I’ve learned a thing or two over the years from my critique group member and friend, Uma Krishnaswami. One thing I’ve heard her often repeat is the reminder that XYZ isn’t the art form. The story is the art form. XYZ might be an author’s note or a system for gathering research or any of the myriad other things that go into the writing life (…or regular life, if you want to extend the metaphor).
This is something I’ve been thinking about as I explore my next verse novel, The Burning Season, through first-round edits.* Early edits are traditionally the messiest. The biggest changes happen in this phase. I threw out two thirds of Jasper in edit rounds one and two (meaning I did it twice over) and two thirds of Miraculous in that book’s first round. It’s hard. It happens. And if it makes the book better, it’s got to be done.
I am prone to categorize and measure and analyze the way I work, the things I read, and the big and little ways I conduct my life. I have a bit of Ben Franklin in me, a friend likes to say. I like goals! Records! Comparisons! But a problem arises when I decide this is the way I do XYZ. The more I force my approach to my work or insist it unfolds in a way similar to how it’s happened in the past, the more I realize I’m making the system the art form.
So. Here I am showing up to my edits most days of the week. Sometimes it looks like what I’ve done with other novels. Sometimes it doesn’t. A book will teach you how to write it. That’s something else Uma told me once.

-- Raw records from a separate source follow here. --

-- ==== Sys2Proof/Laws/Sequencer.lean ====
section
/-! SUPPORT. What READ_R1's return to its caller can do, and what a step can do, each said once. -/

namespace Sys2Proof.Machine

/-! ### READ_R1's return -/

/-- The next states of a site whose READ_R1 returned `r` in the state `u`. -/
inductive R1Answer (u : State) (r : Byte) : Site → State → Prop
  | goIdleOk : r = Params.r1Idle → R1Answer u r .goIdle (tryIfCond 1 u)
  | goIdleAgain (n : Attempt) : r ≠ Params.r1Idle → u.w.attempt = some n → n.toNat < 100 → R1Answer u r .goIdle (tryGoIdle (n + 1) u)
  | goIdleFailed (n : Attempt) : r ≠ Params.r1Idle → u.w.attempt = some n → 100 ≤ n.toNat →
      R1Answer u r .goIdle (finish (.initErr .goIdleFailed) u)
  | ifCondOk : r = Params.r1Idle → R1Answer u r .ifCond (tryNegotiate 1 u)
  | ifCondWait (n : Attempt) : r ≠ Params.r1Idle → u.w.attempt = some n → n.toNat < 100 →
      R1Answer u r .ifCond { u with ctl := .delay .ifCond }
  | ifCondFailed (n : Attempt) : r ≠ Params.r1Idle → u.w.attempt = some n → 100 ≤ n.toNat →
      R1Answer u r .ifCond (finish (.initErr .unsupportedCard) u)
  | app55 : R1Answer u r .app55 (callFrame .acmd41 Params.acmdIndex Params.acmd41Arg u)
  | acmd41Ok : r = Params.r1Ready → R1Answer u r .acmd41 { u with ctl := .setMode }
  | acmd41Wait (n : Attempt) : r ≠ Params.r1Ready → u.w.attempt = some n → n.toNat < 1000 →
      R1Answer u r .acmd41 { u with ctl := .delay .negotiate }
  | acmd41Failed (n : Attempt) : r ≠ Params.r1Ready → u.w.attempt = some n → 1000 ≤ n.toNat →
      R1Answer u r .acmd41 (finish (.initErr .negotiationFailed) u)
  | blockOk (o : Owner) : r = Params.r1Ready → R1Answer u r (.block o) { u with ctl := .block o .dataCsLow }
  | hostRejected : r ≠ Params.r1Ready → R1Answer u r (.block .host) (finish (.readErr (.cardRejected r)) u)
  | probeRejected : r ≠ Params.r1Ready →
      R1Answer u r (.block .probe) (finish (.initErr .probeFailed) { u with mode := .none })

theorem r1Return_next {c : Site} {r : Byte} {u t : State} (h : r1Return c r u = .next t) :
    R1Answer u r c t ∨ ((Ctl.r1 c .pollCsLow).reads .attempt = true ∧ u.w.attempt = none ∧
      t = raiseFault (.unwrittenRegister .attempt) u) := by
  cases c with
  | goIdle =>
    simp only [r1Return] at h; split at h
    · next hr => cases h; exact .inl (.goIdleOk hr)
    · next hr =>
      obtain ⟨n, hn, h⟩ | ⟨hn, rfl⟩ := needReg_next.1 h
      · split at h <;> cases h
        · next hb => exact .inl (.goIdleAgain n hr hn hb)
        · next hb => exact .inl (.goIdleFailed n hr hn (Nat.le_of_not_lt hb))
      · exact .inr ⟨rfl, hn, rfl⟩
  | ifCond =>
    simp only [r1Return] at h; split at h
    · next hr => cases h; exact .inl (.ifCondOk hr)
    · next hr =>
      obtain ⟨n, hn, h⟩ | ⟨hn, rfl⟩ := needReg_next.1 h
      · split at h <;> cases h
        · next hb => exact .inl (.ifCondWait n hr hn hb)
        · next hb => exact .inl (.ifCondFailed n hr hn (Nat.le_of_not_lt hb))
      · exact .inr ⟨rfl, hn, rfl⟩
  | app55 => cases h; exact .inl .app55
  | acmd41 =>
    simp only [r1Return] at h; split at h
    · next hr => cases h; exact .inl (.acmd41Ok hr)
    · next hr =>
      obtain ⟨n, hn, h⟩ | ⟨hn, rfl⟩ := needReg_next.1 h
      · split at h <;> cases h
        · next hb => exact .inl (.acmd41Wait n hr hn hb)
        · next hb => exact .inl (.acmd41Failed n hr hn (Nat.le_of_not_lt hb))
      · exact .inr ⟨rfl, hn, rfl⟩
  | block o =>
    simp only [r1Return] at h; split at h
    · next hr => cases h; exact .inl (.blockOk o hr)
    · next hr =>
      cases o <;> cases h
      · exact .inl (.probeRejected hr)
      · exact .inl (.hostRejected hr)

/-- READ_R1's return always goes on. -/
theorem r1Return_total (c : Site) (r : Byte) (u : State) : ∃ t, r1Return c r u = .next t := by
  cases c with
  | app55 => exact ⟨_, rfl⟩
  | block o => simp only [r1Return]; split <;> exact ⟨_, rfl⟩
  | goIdle | ifCond | acmd41 =>
    cases hn : u.w.attempt <;> simp only [r1Return, hn, needReg_some, needReg_none] <;> split_ifs <;> exact ⟨_, rfl⟩

/-! ### A step -/

/-- What an exchange in an open bracket leaves, as `exchanged` says. -/
theorem xfer_eq_exchanged (o : Byte) (s : State) : xfer o s = exchanged s o := by
  simp [xfer, receive, emit, exchanged, nextByte_eq_drawn]

/-- The next states of a state: what one step can do. -/
inductive StepTo (s : State) : State → Prop
  | wait : s.ctl = .idle → s.port = [] → StepTo s s
  | init (rest : List Byte) : s.ctl = .idle → decode .host s.port = .ok .init rest →
      StepTo s { s with port := rest, mode := .none, w := Work.empty, ctl := .power .pwrOff }
  | read (sector buf : U32) (rest : List Byte) : s.ctl = .idle → decode .host s.port = .ok (.readSector sector buf) rest →
      StepTo s { s with
        port := rest, ctl := .block .host .check
        w := { Work.empty with sector := some sector, buf := some (.caller buf) } }
  | pwrOff : s.ctl = .power .pwrOff → StepTo s { setPower false s with ctl := .power .waitOff }
  | waitOff : s.ctl = .power .waitOff → StepTo s { delayUs Config.tPwrOffUs s with ctl := .power .pwrOn }
  | pwrOn : s.ctl = .power .pwrOn → StepTo s { setPower true s with ctl := .power .waitOn }
  | waitOn : s.ctl = .power .waitOn → StepTo s { delayUs Config.tPwrOnUs s with ctl := .power .primeCsLow }
  | primeCsLow : s.ctl = .power .primeCsLow → StepTo s { setCs .low s with ctl := .power (.primeXfer 0) }
  | primeXfer (k : Fin Params.primeBytes) (hk : k.val + 1 < 10) : s.ctl = .power (.primeXfer k) →
      StepTo s { xfer 0xFF s with ctl := .power (.primeXfer ⟨k.val + 1, hk⟩) }
  | primeLast (k : Fin Params.primeBytes) : s.ctl = .power (.primeXfer k) → 10 ≤ k.val + 1 →
      StepTo s { xfer 0xFF s with ctl := .power .primeCsHigh }
  | primeCsHigh : s.ctl = .power .primeCsHigh → StepTo s (tryGoIdle 1 (setCs .high s))
  | frame (c : Site) (x : Index) (a : U32) : s.ctl = .frame c .csLow → s.w.idx = some x → s.w.arg = some a →
      StepTo s (enterReadR1 c (sentFrame s (Frame.build x a)))
  | frameXfer (c : Site) (f : Frame) (i : Fin Params.frameLen) (hi : i.val + 1 < 6) : s.ctl = .frame c (.xfer i) → s.w.frame = some f →
      StepTo s { xfer (f.byte i) s with ctl := .frame c (.xfer ⟨i.val + 1, hi⟩) }
  | frameLast (c : Site) (f : Frame) (i : Fin Params.frameLen) : s.ctl = .frame c (.xfer i) → 6 ≤ i.val + 1 → s.w.frame = some f →
      StepTo s { xfer (f.byte i) s with ctl := .frame c .csHigh }
  | frameClose (c : Site) : s.ctl = .frame c .csHigh → StepTo s (enterReadR1 c (setCs .high s))
  | missed (c : Site) (k : Poll) : s.ctl = .r1 c .pollCsLow → r1Arrived (drawn s 0) = false → s.w.poll = some k →
      k.toNat < 100 → StepTo s { polled s (drawn s 0) with w := { s.w with tok := some (drawn s 0), poll := some (k + 1) } }
  | exhausted (c : Site) (k : Poll) (t : State) : s.ctl = .r1 c .pollCsLow → r1Arrived (drawn s 0) = false →
      s.w.poll = some k → 100 ≤ k.toNat → R1Answer (polled s (drawn s 0)) (drawn s 0) c t → StepTo s t
  | token (c : Site) (t : State) : s.ctl = .r1 c .pollCsLow → r1Arrived (drawn s 0) = true →
      drawn s 0 ≠ Params.vendorByte → R1Answer (polled s (drawn s 0)) (drawn s 0) c t → StepTo s t
  | vendor (c : Site) (t : State) : s.ctl = .r1 c .pollCsLow → drawn s 0 = Params.vendorByte →
      R1Answer (polled (polled s (drawn s 0)) (drawn s 1)) (drawn s 1) c t → StepTo s t
  | pollXfer (c : Site) : s.ctl = .r1 c .pollXfer → StepTo s { r1Xfer s with ctl := .r1 c .pollCsHigh }
  | pollVendor (c : Site) : s.ctl = .r1 c .pollCsHigh → s.w.tok = some Params.vendorByte →
      StepTo s { setCs .high s with ctl := .r1 c .extraCsLow }
  | pollToken (c : Site) (b : Byte) (t : State) : s.ctl = .r1 c .pollCsHigh → s.w.tok = some b → r1Arrived b = true →
      b ≠ Params.vendorByte → R1Answer (setCs .high s) b c t → StepTo s t
  | pollMissed (c : Site) (b : Byte) (k : Poll) : s.ctl = .r1 c .pollCsHigh → s.w.tok = some b → r1Arrived b = false →
      s.w.poll = some k → k.toNat < 100 →
      StepTo s { setCs .high s with w := { s.w with poll := some (k + 1) }, ctl := .r1 c .pollCsLow }
  | pollExhausted (c : Site) (b : Byte) (k : Poll) (t : State) : s.ctl = .r1 c .pollCsHigh → s.w.tok = some b →
      r1Arrived b = false → s.w.poll = some k → 100 ≤ k.toNat → R1Answer (setCs .high s) b c t → StepTo s t
  | extraCsLow (c : Site) : s.ctl = .r1 c .extraCsLow → StepTo s { setCs .low s with ctl := .r1 c .extraXfer }
  | extraXfer (c : Site) : s.ctl = .r1 c .extraXfer → StepTo s { r1Xfer s with ctl := .r1 c .extraCsHigh }
  | extraCsHigh (c : Site) (b : Byte) (t : State) : s.ctl = .r1 c .extraCsHigh → s.w.tok = some b →
      R1Answer (setCs .high s) b c t → StepTo s t
  | delayIfCond (n : Attempt) : s.ctl = .delay .ifCond → s.w.attempt = some n →
      StepTo s (tryIfCond (n + 1) (delayUs 10000 s))
  | delayNegotiate (n : Attempt) : s.ctl = .delay .negotiate → s.w.attempt = some n →
      StepTo s (tryNegotiate (n + 1) (delayUs 10000 s))
  | setMode : s.ctl = .setMode → StepTo s { s with
      mode := .sdhc, ctl := .block .probe .check
      w := { s.w with sector := some Params.probeSector, buf := some .scratch } }
  | notReady (o : Owner) : s.ctl = .block o .check → s.mode = .none → StepTo s (raiseFault .notReady s)
  | checked (o : Owner) : s.ctl = .block o .check → s.mode ≠ .none → StepTo s { s with ctl := .block o .zero }
  | zeroed (o : Owner) (b : Buf) (t : State) : s.ctl = .block o .zero → s.w.buf = some b →
      memWrite b 0 512 0x00 { s with ctl := .block o .arg } = .next t → StepTo s t
  | framed (o : Owner) (x a : U32) : s.ctl = .block o .arg → s.w.sector = some x → wireArg s.mode x = .ok a →
      StepTo s (callFrame (.block o) Params.readIndex a s)
  | noArg (o : Owner) (x : U32) (n : FaultName) : s.ctl = .block o .arg → s.w.sector = some x →
      wireArg s.mode x = .error n → StepTo s (raiseFault n s)
  | dataCsLow (o : Owner) : s.ctl = .block o .dataCsLow →
      StepTo s { setCs .low s with w := { s.w with poll := some 1 }, ctl := .block o .tokenPoll }
  | tokenFound (o : Owner) : s.ctl = .block o .tokenPoll → nextByte s = Params.dataToken →
      StepTo s (tokenFound o (xfer 0xFF s))
  | tokenMissed (o : Owner) (p : Poll) : s.ctl = .block o .tokenPoll → nextByte s ≠ Params.dataToken →
      s.w.poll = some p → p.toNat < 10000 →
      StepTo s { xfer 0xFF s with w := { s.w with poll := some (p + 1) }, ctl := .block o .tokenPoll }
  | noToken (o : Owner) (p : Poll) : s.ctl = .block o .tokenPoll → nextByte s ≠ Params.dataToken →
      s.w.poll = some p → 10000 ≤ p.toNat → StepTo s { xfer 0xFF s with ctl := .block o (.dataCsHigh false) }
  | data (o : Owner) (i : StreamIndex) (b : Buf) (u : State) : s.ctl = .block o .data → s.w.i = some i → s.w.buf = some b →
      memWrite b i.toNat 1 (nextByte s) (xfer 0xFF s) = .next u →
      StepTo s { u with w := { s.w with i := some (i + 1) }, ctl := .block o (if i.toNat + 1 < 512 then .data else .crc) }
  | crc (o : Owner) (i : StreamIndex) : s.ctl = .block o .crc → s.w.i = some i → i.toNat + 1 < 514 →
      StepTo s { xfer 0xFF s with w := { s.w with i := some (i + 1) }, ctl := .block o .crc }
  | crcLast (o : Owner) (i : StreamIndex) : s.ctl = .block o .crc → s.w.i = some i → 514 ≤ i.toNat + 1 →
      StepTo s { xfer 0xFF s with ctl := .block o (.dataCsHigh true) }
  | close (o : Owner) (found : Bool) : s.ctl = .block o (.dataCsHigh found) →
      StepTo s (blockReturn o (if found then none else some .timeout) (setCs .high s))

  | unwritten (r : WorkReg) (l : Level) (es : List Event) (d : Nat) : s.ctl.reads r = true → s.w.holds r = false →
      es.length ≤ 6 →
      StepTo s (raiseFault (.unwrittenRegister r)
        { s with cs := l, trace := s.trace ++ es, card := s.card.drop d, draws := s.draws + d })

Here I am trying my best to learn.
*A (confusing) clarification: authors often use the words edits and revision interchangeably. Revision is the big-picture work (sometimes called developmental edits) that happens before small-scale changes (called line edits). Copy edits are another thing entirely — grammatical and spelling errors and stylistic inconsistencies, to give a few examples. I’m sure it’s not helpful to learn that an editor writes an editorial letter to her author in order to guide revision.